For the foregoing reasons, Commercial Union’s motion to compel discovery production is hereby DENIED.

Shield is a closely held corporation which conducted manufacturing operations in Canton, Massachusetts from 1963 to 1982.

The District is seeking $9,000,000 in damages for breach of contract, a declaration that the defendants were obligated to indemnify Shield against the District’s claims and are obligated to pay the District the amounts for which they were obligated to indemnify Shield, and damages under Chapters 93A and 176D.

See Dedham Water Co. v. Cumberland Farms, Inc., 689 F.Sup. 1223 (D.Mass. 1988); Dedham Water Co. v. Cumberland Farms Dairy, 889 F.2d 1146 (1st Cir. 1989); Dedham Water Co. v. Cumberland Farms Dairy, 770 F.Sup. 41 (D. Mass. 1991); and Dedham Water Co. v. Cumberland Farms Dairy, 972 F.2d 453 (1st Cir. 1992).

The NOR advised Shield that information available to the DEP indicated that there was a release of hazardous materials at the Shield facility in Canton, Massachusetts for which Shield was the responsible party.

The National Union Fire Insurance Company of Pittsburgh, PA, Travelers, and Commerce & Industry Insurance Company.

Shield was the only party that contributed to the settlement which resolved the case.

The “at issue” doctrine has not been addressed by the Massachusetts appellate courts. However, it has been adopted by the United States District Court for the District of Massachusetts. See Colonial Gas Co. v. Aetna Cas. & Sur. Co., 139 F.R.D. 269 (D.Mass. 1991); Sax v. Sax, 136 F.R.D. 541 (D. Mass. 1991).

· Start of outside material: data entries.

/-- AST_CLEAR (R372, R374). -/
def execAstClear (c : Cmd) (s : State) : Host.Outcome State Fault Refusal :=
  s.runIn .ast (fun s => s.command fAST 0x14 1 c (fun _ s =>
    if !c.payload.isEmpty then refuse stBAD_LENGTH s
    else okWith [] (s.setAst (fun a => { a with clear := true }))))

/-! ### Status, configuration, start and stop -/

/-- AST_GET_STATUS after the common bytes (R374). -/
def State.astStatus (s : State) : List Byte :=
  leBytes 2 (s.fd R.AST_STATUS 8 0) ++ leBytes 2 (s.fd R.AST_STATUS 17 9) ++
    (List.range 16).map (fun k => byte (s.astSrc k).st) ++ wBytes (s.rd R.AST_CYCLES) ++ wBytes (s.rd R.AST_CONTRADICT)

/-- The registers of a CONFIGURE payload with its words (R373). -/
def astCfgWords (p : List Byte) : List (Nat × Word) :=
  (List.range 6).map (fun i => (R.AST_CYC_CFG + 4 * i, w32 p (4 * i))) ++
  (List.range 16).flatMap (fun k => (List.range 6).map (fun j => (R.AST_SRC_CFG k + 4 * j, w32 p (24 + 24 * k + 4 * j)))) ++
  [(R.AST_EGO_CFG, w32 p 408)]

/-- CONFIGURE of AST (R358, R372, R373); `plant` the profile. -/
def astCfgCheck (plant : Bool) (p : List Byte) : Nat :=
  let c (k : Nat) : Word := w32 p (24 + 24 * k)
  let w (k j : Nat) : Word := w32 p (24 + 24 * k + 4 * j)
  let cyc := w32 p 0
  let sol := w32 p 8
  let trk := w32 p 12
  let trq := w32 p 16
  let ego := w32 p 408
  let clash := (List.range 16).any (fun a => (List.range a).any (fun b =>
    bit (c a) 0 && bit (c b) 0 && fld (c a) 2 1 == fld (c b) 2 1 && fld (c a) 10 7 == fld (c b) 10 7 &&
    ((fld (c a) 2 1 == 0 && fld (w a 1) 15 0 == fld (w b 1) 15 0) ||
     (fld (c a) 2 1 == 1 && bit (w a 2) 31 == bit (w b 2) 31 &&
      (fld (w a 2) 28 0 == fld (w b 2) 28 0 || fld (w a 2) 28 0 + 1 == fld (w b 2) 28 0 ||
       fld (w a 2) 28 0 == fld (w b 2) 28 0 + 1)))))
  let srcOk := (List.range 16).all (fun k =>
    fld (c k) 2 1 ≤ 2 && fld (c k) 4 3 ≤ 2 && fld (c k) 6 5 ≤ 2 && (fld (c k) 2 1 != 0 || fld (c k) 10 7 ≤ 12) &&
    (sfld (w k 4) 15 0).natAbs ≤ 18000 && 1 ≤ fld (w k 5) 15 0)
  let odo := ((List.range 16).filter (fun k => fld (c k) 6 5 == 1)).length
  let pos (n : Nat) : Bool := 0x80 ≤ n && n ≤ 0xDF
  if p.length != 412 then stBAD_LENGTH
  else if !inMap (astCfgWords p) || fld cyc 7 0 < 20 || 200 < fld cyc 7 0 || fld cyc 15 8 < 10 || fld sol 15 0 = 0 || fld sol 19 16 = 0 ||
      fld trk 3 0 = 0 || fld trk 7 4 = 0 || fld trk 15 8 = 0 || fld trq 31 16 < 10 || 500 < fld trq 31 16 || !srcOk || clash ||
      4 < odo || (plant && (pos (fld ego 8 0) || pos (fld ego 24 16))) then stBAD_PARAM
  else stOK

/-- A UG9 strobe (R368): taken at the next boundary, or at START. -/
def State.astAfterUg9 (s : State) : State := s.setAst (fun a => { a with strobed := true })

/-- APPLY of AST (R373). -/
def State.astApply (s : State) (p : List Byte) : State :=
  let t := (astCfgWords p).foldl (fun (t : State) e => t.shadowWr e.1 9 (e.2 &&& maskAt e.1)) s
  (t.applyShadow 9).astAfterUg9

/-- START of AST (R357, R372). -/
def State.astStart (s : State) : State := (s.wb R.AST_CTRL 0 true).astBegin

/-- STOP of AST (R372): sources OFF; the tracks go at the next boundary. -/
def State.astStop (s : State) : State :=
  (List.range 16).foldl (fun (t : State) k => t.astSrcReset k false) (s.wb R.AST_CTRL 0 false)

/-- REINIT of AST and the return to BASIC (R372). -/
def State.astReinit (s : State) : State :=
  let t := s.astStop
  let t := t.setAst (fun _ => { ({} : Ast) with solves := s.ast.solves, lastT := s.ast.lastT, discAt := s.rd R.AST_LIST_DISC })
  let t := (List.range 16).foldl (fun (t : State) k => t.wr (R.AST_SRC_STATUS k) 0#32) t
  ((t.wr R.AST_STATUS 0#32).wr R.AST_CYC_TIME 0#32).wr R.AST_EGO_STATUS 0#32

/-- A track resumed at a takeover from the summary of R461: identity, class, position and velocity in cm and cm/s, and size in
0.01 m. -/
def astResume (slot id cls : Nat) (x y vx vy len wid : Int) (tb : Nat) : AstTrack :=
  { slot := slot, id := id, x := [x, y, vx, vy, 0, 0], tb := tb, len := len, wid := wid, conf := true, last := tb,
    cls := (List.range 8).map (fun c => if c = cls then Config.resumeScore else 0),
    p := (List.range 6).map (fun i => (List.range 6).map (fun j => Config.resumeCov i j)) }

end Sys2Proof.Machine
end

See, e.g., Eastern Air Lines, Inc. v. U.S. Aviation Underwriters, Inc., 716 So.2d 340 (Fla.App.Ct. 1998); State Department of Transportation v. Steinman Boynton Gronquist & Birdsall, Inc., 22 Conn. L. Rptr. 233, 1998 WL 323251 (Conn.Super. 1998); Vermont Gas Systems, Inc. v. United States fidelity Guar. Co., 151 F.R.D. 268 (D.Vt. 1993); In re Environmental Ins. Declaratory Judgment Actions, 612 A.2d 1338 (N.J.Super.Ct.App. 1993); Owens-Corning Fiberglass Corp. v. Allstate Ins. Co., 660 N.E.2d 765 (Ohio Ct.App. 1993).

A number of courts acknowledge the importance of the attorney-client privilege and the work product immunity and conclude that privileged information is “vital” only when a litigant directly places the attorney's advice at issue in the litigation. See, e.g., North River Ins. Co. v. Philadelphia Reinsurance, 797 F.Sup. 363, 370 (D.N.J. 1992); State v. Hydrite Chem. Co., 582 NW.2d 411, 418-19 (Wis.Ct.App. 1998); Aranson v. Schroeder, 671 A.2d 1023, 1030 (N.H. 1995).

The "common interest” doctrine has not been addressed by the Massachusetts appellate courts. Additionally, some courts have opted not to apply the “common interest" exception to the work product doctrine. See Remington Arms Co., 142 F.R.D. at 419 (the common interest exception does not apply to the work product doctrine). Therefore, this Court will not discuss the “common interest” doctrine exception in the realm of the work product doctrine.

Most particularly future litigation concerning their liability for the defense and indemnification of the DEP administrative proceeding.